===== Exercise data
-- ==== Sys2Proof/Word.lean ====
section
/-! DEFINITION. The words of the machine (00_scope.md R7, R9): bytes, 16-bit words, register and key numbers.
Every value is unsigned (R10). -/

namespace Sys2Proof

/-- An 8-bit value: a general register, a timer, a memory cell, an immediate kk (R7). -/
abbrev Byte := BitVec 8

/-- A 16-bit value: I, pc, a stack entry, an instruction word (R7). -/
abbrev Word := BitVec 16

/-- A general register's number 0..15 (R21). -/
abbrev Reg := Fin 16

/-- A key's number 0..15 (R32). -/
abbrev Key := Fin 16

/-- VF, register 15 (R14, R22). -/
abbrev VF : Reg := 15

end Sys2Proof
end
==========
About this exercise:
Repeat each entry exactly as it was given.

Expected answer:
-- ==== Sys2Proof/Word.lean ====
section
/-! DEFINITION. The words of the machine (00_scope.md R7, R9): bytes, 16-bit words, register and key numbers.
Every value is unsigned (R10). -/

namespace Sys2Proof

/-- An 8-bit value: a general register, a timer, a memory cell, an immediate kk (R7). -/
abbrev Byte := BitVec 8

/-- A 16-bit value: I, pc, a stack entry, an instruction word (R7). -/
abbrev Word := BitVec 16

/-- A general register's number 0..15 (R21). -/
abbrev Reg := Fin 16

/-- A key's number 0..15 (R32). -/
abbrev Key := Fin 16

/-- VF, register 15 (R14, R22). -/
abbrev VF : Reg := 15

end Sys2Proof
end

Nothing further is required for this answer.